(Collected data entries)

━━━━

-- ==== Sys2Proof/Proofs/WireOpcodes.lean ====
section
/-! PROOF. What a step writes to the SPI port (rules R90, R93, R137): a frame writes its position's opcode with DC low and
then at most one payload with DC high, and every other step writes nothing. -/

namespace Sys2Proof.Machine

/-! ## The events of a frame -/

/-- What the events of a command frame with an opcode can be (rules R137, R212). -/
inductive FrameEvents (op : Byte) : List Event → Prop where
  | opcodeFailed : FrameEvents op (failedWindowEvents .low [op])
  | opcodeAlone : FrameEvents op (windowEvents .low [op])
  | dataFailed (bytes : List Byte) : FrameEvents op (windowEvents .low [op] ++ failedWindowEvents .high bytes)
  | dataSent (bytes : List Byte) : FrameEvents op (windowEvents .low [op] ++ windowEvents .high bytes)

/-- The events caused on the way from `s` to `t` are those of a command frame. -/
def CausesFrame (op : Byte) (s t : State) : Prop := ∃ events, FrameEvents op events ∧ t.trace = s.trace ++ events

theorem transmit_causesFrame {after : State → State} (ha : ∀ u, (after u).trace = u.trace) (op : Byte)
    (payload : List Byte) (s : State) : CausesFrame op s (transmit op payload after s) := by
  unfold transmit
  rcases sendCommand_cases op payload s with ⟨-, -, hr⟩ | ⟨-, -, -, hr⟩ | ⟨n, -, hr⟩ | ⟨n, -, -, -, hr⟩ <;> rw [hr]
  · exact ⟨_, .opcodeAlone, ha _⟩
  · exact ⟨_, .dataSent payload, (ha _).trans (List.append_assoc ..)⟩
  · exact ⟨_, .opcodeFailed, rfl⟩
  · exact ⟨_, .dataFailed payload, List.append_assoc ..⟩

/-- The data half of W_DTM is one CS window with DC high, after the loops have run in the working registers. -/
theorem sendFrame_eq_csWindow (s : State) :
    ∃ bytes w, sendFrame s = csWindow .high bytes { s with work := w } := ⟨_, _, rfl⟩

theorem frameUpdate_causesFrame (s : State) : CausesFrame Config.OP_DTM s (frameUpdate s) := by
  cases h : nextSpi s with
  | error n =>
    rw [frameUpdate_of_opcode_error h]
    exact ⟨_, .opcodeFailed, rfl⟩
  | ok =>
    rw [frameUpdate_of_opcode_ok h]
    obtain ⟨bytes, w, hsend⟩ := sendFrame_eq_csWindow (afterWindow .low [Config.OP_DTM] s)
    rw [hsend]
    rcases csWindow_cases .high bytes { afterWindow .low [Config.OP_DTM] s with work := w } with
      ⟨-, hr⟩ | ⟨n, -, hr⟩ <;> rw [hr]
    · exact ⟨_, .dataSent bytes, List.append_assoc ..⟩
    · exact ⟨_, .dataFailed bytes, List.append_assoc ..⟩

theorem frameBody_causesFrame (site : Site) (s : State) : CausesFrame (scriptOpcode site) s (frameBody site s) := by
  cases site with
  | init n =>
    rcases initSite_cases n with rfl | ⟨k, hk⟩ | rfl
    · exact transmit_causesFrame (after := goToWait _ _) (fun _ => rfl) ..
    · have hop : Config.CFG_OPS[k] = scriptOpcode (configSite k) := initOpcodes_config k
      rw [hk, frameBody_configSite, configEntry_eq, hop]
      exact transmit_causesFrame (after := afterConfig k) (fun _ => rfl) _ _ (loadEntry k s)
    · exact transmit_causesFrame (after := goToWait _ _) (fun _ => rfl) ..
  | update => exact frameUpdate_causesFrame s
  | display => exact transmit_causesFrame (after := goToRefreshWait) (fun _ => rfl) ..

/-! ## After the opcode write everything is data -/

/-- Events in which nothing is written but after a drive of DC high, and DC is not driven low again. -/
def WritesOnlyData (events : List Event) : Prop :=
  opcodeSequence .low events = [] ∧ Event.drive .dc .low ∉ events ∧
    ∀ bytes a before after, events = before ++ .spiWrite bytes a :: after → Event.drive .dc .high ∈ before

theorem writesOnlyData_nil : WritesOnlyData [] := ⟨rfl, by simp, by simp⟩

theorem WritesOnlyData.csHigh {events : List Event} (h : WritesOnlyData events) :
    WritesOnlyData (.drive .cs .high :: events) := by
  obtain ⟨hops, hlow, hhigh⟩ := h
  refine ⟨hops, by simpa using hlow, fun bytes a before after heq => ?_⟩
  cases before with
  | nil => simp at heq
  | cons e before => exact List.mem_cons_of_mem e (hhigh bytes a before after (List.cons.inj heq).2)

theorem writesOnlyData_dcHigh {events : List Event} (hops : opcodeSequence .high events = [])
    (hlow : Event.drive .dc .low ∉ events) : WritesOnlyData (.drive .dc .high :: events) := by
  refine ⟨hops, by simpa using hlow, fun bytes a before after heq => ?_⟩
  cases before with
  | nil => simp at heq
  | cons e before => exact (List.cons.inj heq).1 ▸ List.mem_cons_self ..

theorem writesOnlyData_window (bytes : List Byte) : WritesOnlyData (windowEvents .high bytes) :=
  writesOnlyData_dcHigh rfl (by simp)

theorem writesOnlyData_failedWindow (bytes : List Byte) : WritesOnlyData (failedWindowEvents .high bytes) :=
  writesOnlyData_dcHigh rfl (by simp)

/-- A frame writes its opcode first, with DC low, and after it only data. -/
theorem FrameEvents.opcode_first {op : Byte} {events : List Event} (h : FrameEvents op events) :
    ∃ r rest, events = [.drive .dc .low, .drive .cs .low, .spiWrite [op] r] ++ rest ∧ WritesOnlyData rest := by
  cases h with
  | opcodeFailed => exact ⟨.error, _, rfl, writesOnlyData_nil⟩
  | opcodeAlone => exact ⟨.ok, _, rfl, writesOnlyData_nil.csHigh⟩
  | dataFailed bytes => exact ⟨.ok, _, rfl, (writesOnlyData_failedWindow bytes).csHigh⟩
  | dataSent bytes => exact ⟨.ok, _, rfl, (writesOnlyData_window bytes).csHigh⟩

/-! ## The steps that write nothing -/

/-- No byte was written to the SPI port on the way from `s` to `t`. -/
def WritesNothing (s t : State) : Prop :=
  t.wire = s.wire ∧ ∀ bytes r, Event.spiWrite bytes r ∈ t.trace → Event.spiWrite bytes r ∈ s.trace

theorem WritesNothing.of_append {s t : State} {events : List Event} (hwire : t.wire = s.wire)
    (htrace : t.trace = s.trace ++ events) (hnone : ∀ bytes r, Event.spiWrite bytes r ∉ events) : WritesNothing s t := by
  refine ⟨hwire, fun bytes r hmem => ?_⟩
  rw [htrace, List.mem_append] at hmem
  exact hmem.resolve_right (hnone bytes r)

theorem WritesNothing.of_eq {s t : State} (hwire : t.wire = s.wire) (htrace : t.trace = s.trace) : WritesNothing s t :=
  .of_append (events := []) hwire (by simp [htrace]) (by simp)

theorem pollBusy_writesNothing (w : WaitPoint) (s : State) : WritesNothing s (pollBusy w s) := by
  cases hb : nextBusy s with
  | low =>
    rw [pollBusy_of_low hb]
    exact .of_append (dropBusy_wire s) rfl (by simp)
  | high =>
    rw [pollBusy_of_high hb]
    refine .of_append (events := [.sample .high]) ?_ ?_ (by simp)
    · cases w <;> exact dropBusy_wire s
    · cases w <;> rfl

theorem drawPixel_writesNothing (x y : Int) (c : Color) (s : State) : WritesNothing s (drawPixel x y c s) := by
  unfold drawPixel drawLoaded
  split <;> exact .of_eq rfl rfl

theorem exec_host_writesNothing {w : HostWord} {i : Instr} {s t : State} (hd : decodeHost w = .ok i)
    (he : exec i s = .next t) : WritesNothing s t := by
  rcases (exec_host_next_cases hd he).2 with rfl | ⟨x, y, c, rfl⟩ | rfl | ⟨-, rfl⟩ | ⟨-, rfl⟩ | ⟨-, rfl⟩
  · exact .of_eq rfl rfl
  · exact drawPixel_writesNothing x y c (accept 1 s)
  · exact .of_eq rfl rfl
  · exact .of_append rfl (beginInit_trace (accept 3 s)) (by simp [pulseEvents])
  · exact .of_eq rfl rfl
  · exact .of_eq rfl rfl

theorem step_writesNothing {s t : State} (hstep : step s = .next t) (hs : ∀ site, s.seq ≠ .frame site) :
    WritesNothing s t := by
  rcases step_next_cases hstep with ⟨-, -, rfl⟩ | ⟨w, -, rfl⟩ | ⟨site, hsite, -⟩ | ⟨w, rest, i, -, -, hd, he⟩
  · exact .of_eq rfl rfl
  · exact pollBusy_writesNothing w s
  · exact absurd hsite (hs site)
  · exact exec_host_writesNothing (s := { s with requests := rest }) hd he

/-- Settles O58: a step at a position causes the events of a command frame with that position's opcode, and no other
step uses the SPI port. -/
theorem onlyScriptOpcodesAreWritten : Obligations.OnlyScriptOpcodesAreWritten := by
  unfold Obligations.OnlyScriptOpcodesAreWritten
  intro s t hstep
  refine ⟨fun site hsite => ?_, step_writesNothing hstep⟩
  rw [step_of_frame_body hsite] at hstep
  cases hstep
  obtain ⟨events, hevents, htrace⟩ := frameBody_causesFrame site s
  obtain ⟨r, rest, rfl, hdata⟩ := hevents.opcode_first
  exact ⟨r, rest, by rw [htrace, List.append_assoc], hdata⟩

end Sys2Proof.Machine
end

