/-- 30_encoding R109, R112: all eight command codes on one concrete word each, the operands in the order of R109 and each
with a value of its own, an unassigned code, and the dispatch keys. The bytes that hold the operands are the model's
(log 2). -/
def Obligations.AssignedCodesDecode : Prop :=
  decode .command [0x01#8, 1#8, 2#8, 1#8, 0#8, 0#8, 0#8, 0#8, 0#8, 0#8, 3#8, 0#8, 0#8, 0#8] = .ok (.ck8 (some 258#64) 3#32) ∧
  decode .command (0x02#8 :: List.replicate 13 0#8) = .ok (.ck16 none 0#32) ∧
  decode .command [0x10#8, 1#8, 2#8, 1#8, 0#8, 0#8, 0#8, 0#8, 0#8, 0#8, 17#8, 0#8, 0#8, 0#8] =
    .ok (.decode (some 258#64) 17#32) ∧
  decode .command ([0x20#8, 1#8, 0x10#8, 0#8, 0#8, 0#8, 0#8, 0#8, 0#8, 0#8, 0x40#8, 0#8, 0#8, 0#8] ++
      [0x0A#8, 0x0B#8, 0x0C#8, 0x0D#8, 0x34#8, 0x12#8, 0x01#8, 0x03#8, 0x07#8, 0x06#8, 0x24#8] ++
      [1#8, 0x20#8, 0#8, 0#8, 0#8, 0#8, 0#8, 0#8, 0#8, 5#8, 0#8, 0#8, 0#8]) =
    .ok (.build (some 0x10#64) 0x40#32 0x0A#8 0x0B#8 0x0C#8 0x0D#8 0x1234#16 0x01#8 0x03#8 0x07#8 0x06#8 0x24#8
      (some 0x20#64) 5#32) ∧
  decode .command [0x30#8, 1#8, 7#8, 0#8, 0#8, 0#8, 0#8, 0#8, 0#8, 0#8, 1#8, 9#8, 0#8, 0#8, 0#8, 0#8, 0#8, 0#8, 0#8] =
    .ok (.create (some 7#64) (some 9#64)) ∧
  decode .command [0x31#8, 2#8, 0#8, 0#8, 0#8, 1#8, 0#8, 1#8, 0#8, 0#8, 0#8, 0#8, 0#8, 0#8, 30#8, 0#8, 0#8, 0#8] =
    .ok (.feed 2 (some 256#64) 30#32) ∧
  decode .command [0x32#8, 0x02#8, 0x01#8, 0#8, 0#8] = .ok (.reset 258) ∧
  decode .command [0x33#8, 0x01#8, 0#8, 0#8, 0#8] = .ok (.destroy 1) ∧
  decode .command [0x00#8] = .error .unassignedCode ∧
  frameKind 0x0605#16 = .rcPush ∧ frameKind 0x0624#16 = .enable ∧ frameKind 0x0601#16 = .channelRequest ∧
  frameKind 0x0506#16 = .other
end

━━━━

* **Exercise description**
Scan the lines above for "unfold transmit" and for "working registers. -/". Repeat exactly the line holding each of them and every line in between.

* **Expected output**
  unfold transmit
  rcases sendCommand_cases op payload s with ⟨-, -, hr⟩ | ⟨-, -, -, hr⟩ | ⟨n, -, hr⟩ | ⟨n, -, -, -, hr⟩ <;> rw [hr]
  · exact ⟨_, .opcodeAlone, ha _⟩
  · exact ⟨_, .dataSent payload, (ha _).trans (List.append_assoc ..)⟩
  · exact ⟨_, .opcodeFailed, rfl⟩
  · exact ⟨_, .dataFailed payload, List.append_assoc ..⟩

/-- The data half of W_DTM is one CS window with DC high, after the loops have run in the working registers. -/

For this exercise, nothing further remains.